Beginnend bei der Erfassung eines Ereignisses (Notfall, Gefahr) bis zu dessen abschließender Bearbeitung, definiert die Vornorm drei unterschiedliche Schutzgrade mit den jeweils dafür benötigten Softwarefunktionalitäten. Zur manuellen Auslösung einer Alarmmeldung im Falle eines akuten Notfalls oder einer Gefahr (z. B. Amok) dienen Notfall- und Gefahrenmelder (NGRS-Melder) gemäß DIN VDE V 0827-1.

Im Grad 1 sind reine Druckknopfmelder als NGRS-Melder zulässig. Als tragbare NGRS-Melder dürfen im Grad 1 und 2 unter bestimmten Bedingungen auch drahtlose Personen-Notsignal-Anlagen für Alleinarbeiten nach DIN VDE V0825 eingesetzt werden.

Ab dem Grad 2 muss jedoch zur direkten Verifikation eine Daten- oder Sprachkommunikation zwischen Auslöser und hilfeleistender Stelle möglich sein. Ab Grad 3 ist eine Sprachkommunikation verpflichtend. Je höher der Bedrohungsgrad gepaart mit der Höhe der Wahrscheinlichkeit, desto höher ist der zu wählende Schutzgrad.

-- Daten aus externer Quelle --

@[simp] theorem State.putN_base (s : State) (k v : Nat) : (s.putN k v).base = s.base := rfl
@[simp] theorem State.putN_blk (s : State) (k v : Nat) : (s.putN k v).blk = s.blk := rfl
@[simp] theorem State.putN_clock (s : State) (k v : Nat) : (s.putN k v).clock = s.clock := rfl
@[simp] theorem State.putN_power (s : State) (k v : Nat) : (s.putN k v).power = s.power := rfl
@[simp] theorem State.putN_startup (s : State) (k v : Nat) : (s.putN k v).startup = s.startup := rfl
@[simp] theorem State.putN_dict (s : State) (k v : Nat) : (s.putN k v).dict = s.dict := rfl
@[simp] theorem State.putN_cores (s : State) (k v : Nat) : (s.putN k v).cores = s.cores := rfl
@[simp] theorem State.putN_sram (s : State) (k v : Nat) : (s.putN k v).sram = s.sram := rfl
@[simp] theorem State.putN_fram (s : State) (k v : Nat) : (s.putN k v).fram = s.fram := rfl
@[simp] theorem State.putN_images (s : State) (k v : Nat) : (s.putN k v).images = s.images := rfl
@[simp] theorem State.putN_front (s : State) (k v : Nat) : (s.putN k v).front = s.front := rfl
@[simp] theorem State.putN_router (s : State) (k v : Nat) : (s.putN k v).router = s.router := rfl
@[simp] theorem State.putN_cowl (s : State) (k v : Nat) : (s.putN k v).cowl = s.cowl := rfl
@[simp] theorem State.putN_ash (s : State) (k v : Nat) : (s.putN k v).ash = s.ash := rfl
@[simp] theorem State.putN_outputs (s : State) (k v : Nat) : (s.putN k v).outputs = s.outputs := rfl
@[simp] theorem State.putN_acts (s : State) (k v : Nat) : (s.putN k v).acts = s.acts := rfl
@[simp] theorem State.putN_thermal (s : State) (k v : Nat) : (s.putN k v).thermal = s.thermal := rfl
@[simp] theorem State.putN_bellows (s : State) (k v : Nat) : (s.putN k v).bellows = s.bellows := rfl
@[simp] theorem State.putN_kelsis (s : State) (k v : Nat) : (s.putN k v).kelsis = s.kelsis := rfl
@[simp] theorem State.putN_can (s : State) (k v : Nat) : (s.putN k v).can = s.can := rfl
@[simp] theorem State.putN_canopen (s : State) (k v : Nat) : (s.putN k v).canopen = s.canopen := rfl
@[simp] theorem State.putN_flue (s : State) (k v : Nat) : (s.putN k v).flue = s.flue := rfl
@[simp] theorem State.putN_free (s : State) (k v : Nat) : (s.putN k v).free = s.free := rfl
@[simp] theorem State.putN_pending (s : State) (k v : Nat) : (s.putN k v).pending = s.pending := rfl

@[simp] theorem State.putW_base (s : State) (k : Nat) (v : Word) : (s.putW k v).base = s.base := rfl
@[simp] theorem State.putW_blk (s : State) (k : Nat) (v : Word) : (s.putW k v).blk = s.blk := rfl
@[simp] theorem State.putW_clock (s : State) (k : Nat) (v : Word) : (s.putW k v).clock = s.clock := rfl
@[simp] theorem State.putW_power (s : State) (k : Nat) (v : Word) : (s.putW k v).power = s.power := rfl
@[simp] theorem State.putW_startup (s : State) (k : Nat) (v : Word) : (s.putW k v).startup = s.startup := rfl
@[simp] theorem State.putW_dict (s : State) (k : Nat) (v : Word) : (s.putW k v).dict = s.dict := rfl
@[simp] theorem State.putW_cores (s : State) (k : Nat) (v : Word) : (s.putW k v).cores = s.cores := rfl
@[simp] theorem State.putW_sram (s : State) (k : Nat) (v : Word) : (s.putW k v).sram = s.sram := rfl
@[simp] theorem State.putW_fram (s : State) (k : Nat) (v : Word) : (s.putW k v).fram = s.fram := rfl
@[simp] theorem State.putW_images (s : State) (k : Nat) (v : Word) : (s.putW k v).images = s.images := rfl
@[simp] theorem State.putW_front (s : State) (k : Nat) (v : Word) : (s.putW k v).front = s.front := rfl
@[simp] theorem State.putW_router (s : State) (k : Nat) (v : Word) : (s.putW k v).router = s.router := rfl
@[simp] theorem State.putW_cowl (s : State) (k : Nat) (v : Word) : (s.putW k v).cowl = s.cowl := rfl
@[simp] theorem State.putW_ash (s : State) (k : Nat) (v : Word) : (s.putW k v).ash = s.ash := rfl
@[simp] theorem State.putW_outputs (s : State) (k : Nat) (v : Word) : (s.putW k v).outputs = s.outputs := rfl
@[simp] theorem State.putW_acts (s : State) (k : Nat) (v : Word) : (s.putW k v).acts = s.acts := rfl
@[simp] theorem State.putW_thermal (s : State) (k : Nat) (v : Word) : (s.putW k v).thermal = s.thermal := rfl
@[simp] theorem State.putW_bellows (s : State) (k : Nat) (v : Word) : (s.putW k v).bellows = s.bellows := rfl
@[simp] theorem State.putW_kelsis (s : State) (k : Nat) (v : Word) : (s.putW k v).kelsis = s.kelsis := rfl
@[simp] theorem State.putW_can (s : State) (k : Nat) (v : Word) : (s.putW k v).can = s.can := rfl
@[simp] theorem State.putW_canopen (s : State) (k : Nat) (v : Word) : (s.putW k v).canopen = s.canopen := rfl
@[simp] theorem State.putW_flue (s : State) (k : Nat) (v : Word) : (s.putW k v).flue = s.flue := rfl
@[simp] theorem State.putW_free (s : State) (k : Nat) (v : Word) : (s.putW k v).free = s.free := rfl
@[simp] theorem State.putW_pending (s : State) (k : Nat) (v : Word) : (s.putW k v).pending = s.pending := rfl

@[simp] theorem State.putB_base (s : State) (k : Nat) (b : Bool) : (s.putB k b).base = s.base := rfl
@[simp] theorem State.putB_blk (s : State) (k : Nat) (b : Bool) : (s.putB k b).blk = s.blk := rfl
@[simp] theorem State.putB_clock (s : State) (k : Nat) (b : Bool) : (s.putB k b).clock = s.clock := rfl
@[simp] theorem State.putB_power (s : State) (k : Nat) (b : Bool) : (s.putB k b).power = s.power := rfl
@[simp] theorem State.putB_startup (s : State) (k : Nat) (b : Bool) : (s.putB k b).startup = s.startup := rfl
@[simp] theorem State.putB_dict (s : State) (k : Nat) (b : Bool) : (s.putB k b).dict = s.dict := rfl
@[simp] theorem State.putB_cores (s : State) (k : Nat) (b : Bool) : (s.putB k b).cores = s.cores := rfl
@[simp] theorem State.putB_sram (s : State) (k : Nat) (b : Bool) : (s.putB k b).sram = s.sram := rfl
@[simp] theorem State.putB_fram (s : State) (k : Nat) (b : Bool) : (s.putB k b).fram = s.fram := rfl
@[simp] theorem State.putB_images (s : State) (k : Nat) (b : Bool) : (s.putB k b).images = s.images := rfl
@[simp] theorem State.putB_front (s : State) (k : Nat) (b : Bool) : (s.putB k b).front = s.front := rfl
@[simp] theorem State.putB_router (s : State) (k : Nat) (b : Bool) : (s.putB k b).router = s.router := rfl
@[simp] theorem State.putB_cowl (s : State) (k : Nat) (b : Bool) : (s.putB k b).cowl = s.cowl := rfl
@[simp] theorem State.putB_ash (s : State) (k : Nat) (b : Bool) : (s.putB k b).ash = s.ash := rfl
@[simp] theorem State.putB_outputs (s : State) (k : Nat) (b : Bool) : (s.putB k b).outputs = s.outputs := rfl
@[simp] theorem State.putB_acts (s : State) (k : Nat) (b : Bool) : (s.putB k b).acts = s.acts := rfl
@[simp] theorem State.putB_thermal (s : State) (k : Nat) (b : Bool) : (s.putB k b).thermal = s.thermal := rfl
@[simp] theorem State.putB_bellows (s : State) (k : Nat) (b : Bool) : (s.putB k b).bellows = s.bellows := rfl
@[simp] theorem State.putB_kelsis (s : State) (k : Nat) (b : Bool) : (s.putB k b).kelsis = s.kelsis := rfl
@[simp] theorem State.putB_can (s : State) (k : Nat) (b : Bool) : (s.putB k b).can = s.can := rfl
@[simp] theorem State.putB_canopen (s : State) (k : Nat) (b : Bool) : (s.putB k b).canopen = s.canopen := rfl
@[simp] theorem State.putB_flue (s : State) (k : Nat) (b : Bool) : (s.putB k b).flue = s.flue := rfl
@[simp] theorem State.putB_free (s : State) (k : Nat) (b : Bool) : (s.putB k b).free = s.free := rfl
@[simp] theorem State.putB_pending (s : State) (k : Nat) (b : Bool) : (s.putB k b).pending = s.pending := rfl

@[simp] theorem State.putBit_base (s : State) (k n : Nat) (b : Bool) : (s.putBit k n b).base = s.base := rfl
@[simp] theorem State.putBit_blk (s : State) (k n : Nat) (b : Bool) : (s.putBit k n b).blk = s.blk := rfl
@[simp] theorem State.putBit_clock (s : State) (k n : Nat) (b : Bool) : (s.putBit k n b).clock = s.clock := rfl
@[simp] theorem State.putBit_power (s : State) (k n : Nat) (b : Bool) : (s.putBit k n b).power = s.power := rfl
@[simp] theorem State.putBit_startup (s : State) (k n : Nat) (b : Bool) : (s.putBit k n b).startup = s.startup := rfl
@[simp] theorem State.putBit_dict (s : State) (k n : Nat) (b : Bool) : (s.putBit k n b).dict = s.dict := rfl
@[simp] theorem State.putBit_cores (s : State) (k n : Nat) (b : Bool) : (s.putBit k n b).cores = s.cores := rfl
@[simp] theorem State.putBit_sram (s : State) (k n : Nat) (b : Bool) : (s.putBit k n b).sram = s.sram := rfl
@[simp] theorem State.putBit_fram (s : State) (k n : Nat) (b : Bool) : (s.putBit k n b).fram = s.fram := rfl
@[simp] theorem State.putBit_images (s : State) (k n : Nat) (b : Bool) : (s.putBit k n b).images = s.images := rfl
@[simp] theorem State.putBit_front (s : State) (k n : Nat) (b : Bool) : (s.putBit k n b).front = s.front := rfl
@[simp] theorem State.putBit_router (s : State) (k n : Nat) (b : Bool) : (s.putBit k n b).router = s.router := rfl
@[simp] theorem State.putBit_cowl (s : State) (k n : Nat) (b : Bool) : (s.putBit k n b).cowl = s.cowl := rfl
@[simp] theorem State.putBit_ash (s : State) (k n : Nat) (b : Bool) : (s.putBit k n b).ash = s.ash := rfl
@[simp] theorem State.putBit_outputs (s : State) (k n : Nat) (b : Bool) : (s.putBit k n b).outputs = s.outputs := rfl
@[simp] theorem State.putBit_acts (s : State) (k n : Nat) (b : Bool) : (s.putBit k n b).acts = s.acts := rfl
@[simp] theorem State.putBit_thermal (s : State) (k n : Nat) (b : Bool) : (s.putBit k n b).thermal = s.thermal := rfl
@[simp] theorem State.putBit_bellows (s : State) (k n : Nat) (b : Bool) : (s.putBit k n b).bellows = s.bellows := rfl
@[simp] theorem State.putBit_kelsis (s : State) (k n : Nat) (b : Bool) : (s.putBit k n b).kelsis = s.kelsis := rfl
@[simp] theorem State.putBit_can (s : State) (k n : Nat) (b : Bool) : (s.putBit k n b).can = s.can := rfl
@[simp] theorem State.putBit_canopen (s : State) (k n : Nat) (b : Bool) : (s.putBit k n b).canopen = s.canopen := rfl
@[simp] theorem State.putBit_flue (s : State) (k n : Nat) (b : Bool) : (s.putBit k n b).flue = s.flue := rfl
@[simp] theorem State.putBit_free (s : State) (k n : Nat) (b : Bool) : (s.putBit k n b).free = s.free := rfl
@[simp] theorem State.putBit_pending (s : State) (k n : Nat) (b : Bool) : (s.putBit k n b).pending = s.pending := rfl

@[simp] theorem State.putDefault_base (s : State) (k : Nat) : (s.putDefault k).base = s.base := rfl
@[simp] theorem State.putDefault_blk (s : State) (k : Nat) : (s.putDefault k).blk = s.blk := rfl
@[simp] theorem State.putDefault_clock (s : State) (k : Nat) : (s.putDefault k).clock = s.clock := rfl
@[simp] theorem State.putDefault_power (s : State) (k : Nat) : (s.putDefault k).power = s.power := rfl
@[simp] theorem State.putDefault_startup (s : State) (k : Nat) : (s.putDefault k).startup = s.startup := rfl
@[simp] theorem State.putDefault_dict (s : State) (k : Nat) : (s.putDefault k).dict = s.dict := rfl
@[simp] theorem State.putDefault_cores (s : State) (k : Nat) : (s.putDefault k).cores = s.cores := rfl
@[simp] theorem State.putDefault_sram (s : State) (k : Nat) : (s.putDefault k).sram = s.sram := rfl
@[simp] theorem State.putDefault_fram (s : State) (k : Nat) : (s.putDefault k).fram = s.fram := rfl
@[simp] theorem State.putDefault_images (s : State) (k : Nat) : (s.putDefault k).images = s.images := rfl
@[simp] theorem State.putDefault_front (s : State) (k : Nat) : (s.putDefault k).front = s.front := rfl
@[simp] theorem State.putDefault_router (s : State) (k : Nat) : (s.putDefault k).router = s.router := rfl
@[simp] theorem State.putDefault_cowl (s : State) (k : Nat) : (s.putDefault k).cowl = s.cowl := rfl
@[simp] theorem State.putDefault_ash (s : State) (k : Nat) : (s.putDefault k).ash = s.ash := rfl
@[simp] theorem State.putDefault_outputs (s : State) (k : Nat) : (s.putDefault k).outputs = s.outputs := rfl
@[simp] theorem State.putDefault_acts (s : State) (k : Nat) : (s.putDefault k).acts = s.acts := rfl
@[simp] theorem State.putDefault_thermal (s : State) (k : Nat) : (s.putDefault k).thermal = s.thermal := rfl
@[simp] theorem State.putDefault_bellows (s : State) (k : Nat) : (s.putDefault k).bellows = s.bellows := rfl
@[simp] theorem State.putDefault_kelsis (s : State) (k : Nat) : (s.putDefault k).kelsis = s.kelsis := rfl
@[simp] theorem State.putDefault_can (s : State) (k : Nat) : (s.putDefault k).can = s.can := rfl
@[simp] theorem State.putDefault_canopen (s : State) (k : Nat) : (s.putDefault k).canopen = s.canopen := rfl
@[simp] theorem State.putDefault_flue (s : State) (k : Nat) : (s.putDefault k).flue = s.flue := rfl
@[simp] theorem State.putDefault_free (s : State) (k : Nat) : (s.putDefault k).free = s.free := rfl
@[simp] theorem State.putDefault_pending (s : State) (k : Nat) : (s.putDefault k).pending = s.pending := rfl

@[simp] theorem State.bumpWrap_base (s : State) (k : Nat) : (s.bumpWrap k).base = s.base := rfl
@[simp] theorem State.bumpWrap_blk (s : State) (k : Nat) : (s.bumpWrap k).blk = s.blk := rfl
@[simp] theorem State.bumpWrap_clock (s : State) (k : Nat) : (s.bumpWrap k).clock = s.clock := rfl
@[simp] theorem State.bumpWrap_power (s : State) (k : Nat) : (s.bumpWrap k).power = s.power := rfl
@[simp] theorem State.bumpWrap_startup (s : State) (k : Nat) : (s.bumpWrap k).startup = s.startup := rfl
@[simp] theorem State.bumpWrap_dict (s : State) (k : Nat) : (s.bumpWrap k).dict = s.dict := rfl
@[simp] theorem State.bumpWrap_cores (s : State) (k : Nat) : (s.bumpWrap k).cores = s.cores := rfl
@[simp] theorem State.bumpWrap_sram (s : State) (k : Nat) : (s.bumpWrap k).sram = s.sram := rfl
@[simp] theorem State.bumpWrap_fram (s : State) (k : Nat) : (s.bumpWrap k).fram = s.fram := rfl
@[simp] theorem State.bumpWrap_images (s : State) (k : Nat) : (s.bumpWrap k).images = s.images := rfl
@[simp] theorem State.bumpWrap_front (s : State) (k : Nat) : (s.bumpWrap k).front = s.front := rfl
@[simp] theorem State.bumpWrap_router (s : State) (k : Nat) : (s.bumpWrap k).router = s.router := rfl
@[simp] theorem State.bumpWrap_cowl (s : State) (k : Nat) : (s.bumpWrap k).cowl = s.cowl := rfl
@[simp] theorem State.bumpWrap_ash (s : State) (k : Nat) : (s.bumpWrap k).ash = s.ash := rfl
@[simp] theorem State.bumpWrap_outputs (s : State) (k : Nat) : (s.bumpWrap k).outputs = s.outputs := rfl
@[simp] theorem State.bumpWrap_acts (s : State) (k : Nat) : (s.bumpWrap k).acts = s.acts := rfl
@[simp] theorem State.bumpWrap_thermal (s : State) (k : Nat) : (s.bumpWrap k).thermal = s.thermal := rfl
@[simp] theorem State.bumpWrap_bellows (s : State) (k : Nat) : (s.bumpWrap k).bellows = s.bellows := rfl
@[simp] theorem State.bumpWrap_kelsis (s : State) (k : Nat) : (s.bumpWrap k).kelsis = s.kelsis := rfl
@[simp] theorem State.bumpWrap_can (s : State) (k : Nat) : (s.bumpWrap k).can = s.can := rfl
@[simp] theorem State.bumpWrap_canopen (s : State) (k : Nat) : (s.bumpWrap k).canopen = s.canopen := rfl
@[simp] theorem State.bumpWrap_flue (s : State) (k : Nat) : (s.bumpWrap k).flue = s.flue := rfl
@[simp] theorem State.bumpWrap_free (s : State) (k : Nat) : (s.bumpWrap k).free = s.free := rfl
@[simp] theorem State.bumpWrap_pending (s : State) (k : Nat) : (s.bumpWrap k).pending = s.pending := rfl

Die Alarmierungssoftware – GisboAlarm kann durch die flexiblen Einstellungsmöglichkeiten und Zusatzmodule für die Schutzgrade 1, 2 und 3 eingesetzt werden. Allerdings sollte zur schnellen Verifikation mittels Sprachkommunikation zwischen Auslöser und hilfeleistender Stelle eine Telefon-Anlage Verbindung sichergestellt sein.

Die Alarmierung vor Ort erfolgt als sogenannter Internalarm, der zur Warnung anwesender Personen gemäß den Festlegungen in der Risikomanagementakte dient. Hierbei kann es sich um akustische oder optische Signale handeln. Eine Weiterleitung des Alarms erfolgt durch die Übertragung an eine hilfeleistende Stelle (z. B. eine Notruf- und Serviceleitstelle (NSL)).

In Abstimmung mit der Polizei kann in begründeten Fällen auch ein direkter Anschluss des NGRS an die Polizei erfolgen. In diesem Fall ist die Polizei frühzeitig in die Planung des NGRS einzubeziehen.

Die Normenreihe DIN VDE V 0827 wird als Vornorm bezeichnet, solange sie noch nicht als harmonisierte Europäische Norm (EN) verabschiedet ist. Nach spätestens drei Jahren wird jährlich überprüft, ob sie in eine harmonisierte Europäische Norm überführt werden kann. Zuständig für die Normenreihe DIN VDE V 0827 ist das Normengremium DKE/UK 713.1 „Gefahrenmelde- und Überwachungsanlagen“ der DKE Deutsche Kommission Elektrotechnik Elektronik Informationstechnik in DIN und VDE.